BEGIN

-- ==== Sys2Proof/Laws/FramesC.lean ====
section
/-! SUPPORT. What the meanings of the air, lane, dispenser, planner and stacker commands leave of the state, said once and in the
simp set. -/

namespace Sys2Proof.Machine

@[simp] theorem State.spinUpFound_frame (s : State) :
    s.spinUpFound.pending = s.pending ∧ s.spinUpFound.now = s.now ∧ s.spinUpFound.phase = s.phase ∧
      s.spinUpFound.li = s.li ∧ s.spinUpFound.nd = s.nd ∧ s.spinUpFound.ss = s.ss ∧ s.spinUpFound.cu = s.cu ∧
      s.spinUpFound.jn = s.jn ∧ s.spinUpFound.au = s.au ∧ s.spinUpFound.lc = s.lc ∧ s.spinUpFound.store = s.store ∧
      s.spinUpFound.td.bays = s.td.bays ∧ s.spinUpFound.dp.set = s.dp.set ∧ s.spinUpFound.td.queue = s.td.queue := by
  unfold State.spinUpFound
  try dsimp only
  (repeat' split) <;> simp

@[simp] theorem State.airAfterFailure_frame (s : State) :
    s.airAfterFailure.pending = s.pending ∧ s.airAfterFailure.now = s.now ∧ s.airAfterFailure.nd = s.nd ∧
      s.airAfterFailure.ss = s.ss ∧ s.airAfterFailure.cu = s.cu ∧ s.airAfterFailure.store = s.store ∧
      s.airAfterFailure.jn.mem = s.jn.mem ∧ s.airAfterFailure.lc.outstanding = s.lc.outstanding ∧
      s.airAfterFailure.lc.rx = s.lc.rx ∧ s.airAfterFailure.lc.clock = s.lc.clock ∧
      laneCores s.airAfterFailure.li.lanes = laneCores s.li.lanes ∧ s.airAfterFailure.td.bays = s.td.bays ∧
      s.airAfterFailure.dp.set = s.dp.set ∧ s.airAfterFailure.lc.replies = s.lc.replies ∧
      s.airAfterFailure.au.missing = s.au.missing ∧ s.airAfterFailure.au.period = s.au.period ∧
      s.airAfterFailure.au.keySwitch = s.au.keySwitch := by
  unfold State.airAfterFailure
  try dsimp only
  (repeat' split) <;> simp

@[simp] theorem State.switchCloses_frame (s : State) (which : AB) :
    (s.switchCloses which).pending = s.pending ∧ (s.switchCloses which).now = s.now ∧
      (s.switchCloses which).phase = s.phase ∧ (s.switchCloses which).li = s.li ∧ (s.switchCloses which).nd = s.nd ∧
      (s.switchCloses which).ss = s.ss ∧ (s.switchCloses which).cu = s.cu ∧ (s.switchCloses which).jn = s.jn ∧
      (s.switchCloses which).au = s.au ∧ (s.switchCloses which).lc = s.lc ∧ (s.switchCloses which).store = s.store ∧
      (s.switchCloses which).td.bays = s.td.bays ∧ (s.switchCloses which).dp.set = s.dp.set ∧
      (s.switchCloses which).td.queue = s.td.queue := by
  unfold State.switchCloses
  try dsimp only
  (repeat' split) <;> simp

@[simp] theorem State.switchOpens_frame (s : State) (which : AB) :
    (s.switchOpens which).pending = s.pending ∧ (s.switchOpens which).now = s.now ∧ (s.switchOpens which).nd = s.nd ∧
      (s.switchOpens which).ss = s.ss ∧ (s.switchOpens which).cu = s.cu ∧ (s.switchOpens which).store = s.store ∧
      (s.switchOpens which).jn.mem = s.jn.mem ∧ (s.switchOpens which).lc.outstanding = s.lc.outstanding ∧
      (s.switchOpens which).lc.rx = s.lc.rx ∧ (s.switchOpens which).lc.clock = s.lc.clock ∧
      laneCores (s.switchOpens which).li.lanes = laneCores s.li.lanes ∧ (s.switchOpens which).td.bays = s.td.bays ∧
      (s.switchOpens which).dp.set = s.dp.set ∧ (s.switchOpens which).lc.replies = s.lc.replies ∧
      (s.switchOpens which).au.missing = s.au.missing ∧ (s.switchOpens which).au.period = s.au.period ∧
      (s.switchOpens which).au.keySwitch = s.au.keySwitch := by
  unfold State.switchOpens
  try dsimp only
  (repeat' split) <;> simp

@[simp] theorem State.onSpinUpLimit_frame (s : State) :
    s.onSpinUpLimit.pending = s.pending ∧ s.onSpinUpLimit.nd = s.nd ∧ s.onSpinUpLimit.ss = s.ss ∧
      s.onSpinUpLimit.cu = s.cu ∧ s.onSpinUpLimit.store = s.store ∧ s.onSpinUpLimit.jn.mem = s.jn.mem ∧
      s.onSpinUpLimit.lc.outstanding = s.lc.outstanding ∧ s.onSpinUpLimit.lc.rx = s.lc.rx ∧
      s.onSpinUpLimit.lc.clock = s.lc.clock ∧ laneCores s.onSpinUpLimit.li.lanes = laneCores s.li.lanes ∧
      s.onSpinUpLimit.td.bays = s.td.bays ∧ s.onSpinUpLimit.dp.set = s.dp.set ∧
      s.onSpinUpLimit.lc.replies = s.lc.replies ∧ s.onSpinUpLimit.au.missing = s.au.missing ∧
      s.onSpinUpLimit.au.period = s.au.period ∧ s.onSpinUpLimit.au.keySwitch = s.au.keySwitch := by
  unfold State.onSpinUpLimit
  try dsimp only
  (repeat' split) <;> simp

END

* [ACTION ITEM] Each entry above needs to be retyped exactly.

* [EXERCISE ANSWER]
-- ==== Sys2Proof/Laws/FramesC.lean ====
section
/-! SUPPORT. What the meanings of the air, lane, dispenser, planner and stacker commands leave of the state, said once and in the
simp set. -/

namespace Sys2Proof.Machine

@[simp] theorem State.spinUpFound_frame (s : State) :
    s.spinUpFound.pending = s.pending ∧ s.spinUpFound.now = s.now ∧ s.spinUpFound.phase = s.phase ∧
      s.spinUpFound.li = s.li ∧ s.spinUpFound.nd = s.nd ∧ s.spinUpFound.ss = s.ss ∧ s.spinUpFound.cu = s.cu ∧
      s.spinUpFound.jn = s.jn ∧ s.spinUpFound.au = s.au ∧ s.spinUpFound.lc = s.lc ∧ s.spinUpFound.store = s.store ∧
      s.spinUpFound.td.bays = s.td.bays ∧ s.spinUpFound.dp.set = s.dp.set ∧ s.spinUpFound.td.queue = s.td.queue := by
  unfold State.spinUpFound
  try dsimp only
  (repeat' split) <;> simp

@[simp] theorem State.airAfterFailure_frame (s : State) :
    s.airAfterFailure.pending = s.pending ∧ s.airAfterFailure.now = s.now ∧ s.airAfterFailure.nd = s.nd ∧
      s.airAfterFailure.ss = s.ss ∧ s.airAfterFailure.cu = s.cu ∧ s.airAfterFailure.store = s.store ∧
      s.airAfterFailure.jn.mem = s.jn.mem ∧ s.airAfterFailure.lc.outstanding = s.lc.outstanding ∧
      s.airAfterFailure.lc.rx = s.lc.rx ∧ s.airAfterFailure.lc.clock = s.lc.clock ∧
      laneCores s.airAfterFailure.li.lanes = laneCores s.li.lanes ∧ s.airAfterFailure.td.bays = s.td.bays ∧
      s.airAfterFailure.dp.set = s.dp.set ∧ s.airAfterFailure.lc.replies = s.lc.replies ∧
      s.airAfterFailure.au.missing = s.au.missing ∧ s.airAfterFailure.au.period = s.au.period ∧
      s.airAfterFailure.au.keySwitch = s.au.keySwitch := by
  unfold State.airAfterFailure
  try dsimp only
  (repeat' split) <;> simp

@[simp] theorem State.switchCloses_frame (s : State) (which : AB) :
    (s.switchCloses which).pending = s.pending ∧ (s.switchCloses which).now = s.now ∧
      (s.switchCloses which).phase = s.phase ∧ (s.switchCloses which).li = s.li ∧ (s.switchCloses which).nd = s.nd ∧
      (s.switchCloses which).ss = s.ss ∧ (s.switchCloses which).cu = s.cu ∧ (s.switchCloses which).jn = s.jn ∧
      (s.switchCloses which).au = s.au ∧ (s.switchCloses which).lc = s.lc ∧ (s.switchCloses which).store = s.store ∧
      (s.switchCloses which).td.bays = s.td.bays ∧ (s.switchCloses which).dp.set = s.dp.set ∧
      (s.switchCloses which).td.queue = s.td.queue := by
  unfold State.switchCloses
  try dsimp only
  (repeat' split) <;> simp

@[simp] theorem State.switchOpens_frame (s : State) (which : AB) :
    (s.switchOpens which).pending = s.pending ∧ (s.switchOpens which).now = s.now ∧ (s.switchOpens which).nd = s.nd ∧
      (s.switchOpens which).ss = s.ss ∧ (s.switchOpens which).cu = s.cu ∧ (s.switchOpens which).store = s.store ∧
      (s.switchOpens which).jn.mem = s.jn.mem ∧ (s.switchOpens which).lc.outstanding = s.lc.outstanding ∧
      (s.switchOpens which).lc.rx = s.lc.rx ∧ (s.switchOpens which).lc.clock = s.lc.clock ∧
      laneCores (s.switchOpens which).li.lanes = laneCores s.li.lanes ∧ (s.switchOpens which).td.bays = s.td.bays ∧
      (s.switchOpens which).dp.set = s.dp.set ∧ (s.switchOpens which).lc.replies = s.lc.replies ∧
      (s.switchOpens which).au.missing = s.au.missing ∧ (s.switchOpens which).au.period = s.au.period ∧
      (s.switchOpens which).au.keySwitch = s.au.keySwitch := by
  unfold State.switchOpens
  try dsimp only
  (repeat' split) <;> simp

@[simp] theorem State.onSpinUpLimit_frame (s : State) :
    s.onSpinUpLimit.pending = s.pending ∧ s.onSpinUpLimit.nd = s.nd ∧ s.onSpinUpLimit.ss = s.ss ∧
      s.onSpinUpLimit.cu = s.cu ∧ s.onSpinUpLimit.store = s.store ∧ s.onSpinUpLimit.jn.mem = s.jn.mem ∧
      s.onSpinUpLimit.lc.outstanding = s.lc.outstanding ∧ s.onSpinUpLimit.lc.rx = s.lc.rx ∧
      s.onSpinUpLimit.lc.clock = s.lc.clock ∧ laneCores s.onSpinUpLimit.li.lanes = laneCores s.li.lanes ∧
      s.onSpinUpLimit.td.bays = s.td.bays ∧ s.onSpinUpLimit.dp.set = s.dp.set ∧
      s.onSpinUpLimit.lc.replies = s.lc.replies ∧ s.onSpinUpLimit.au.missing = s.au.missing ∧
      s.onSpinUpLimit.au.period = s.au.period ∧ s.onSpinUpLimit.au.keySwitch = s.au.keySwitch := by
  unfold State.onSpinUpLimit
  try dsimp only
  (repeat' split) <;> simp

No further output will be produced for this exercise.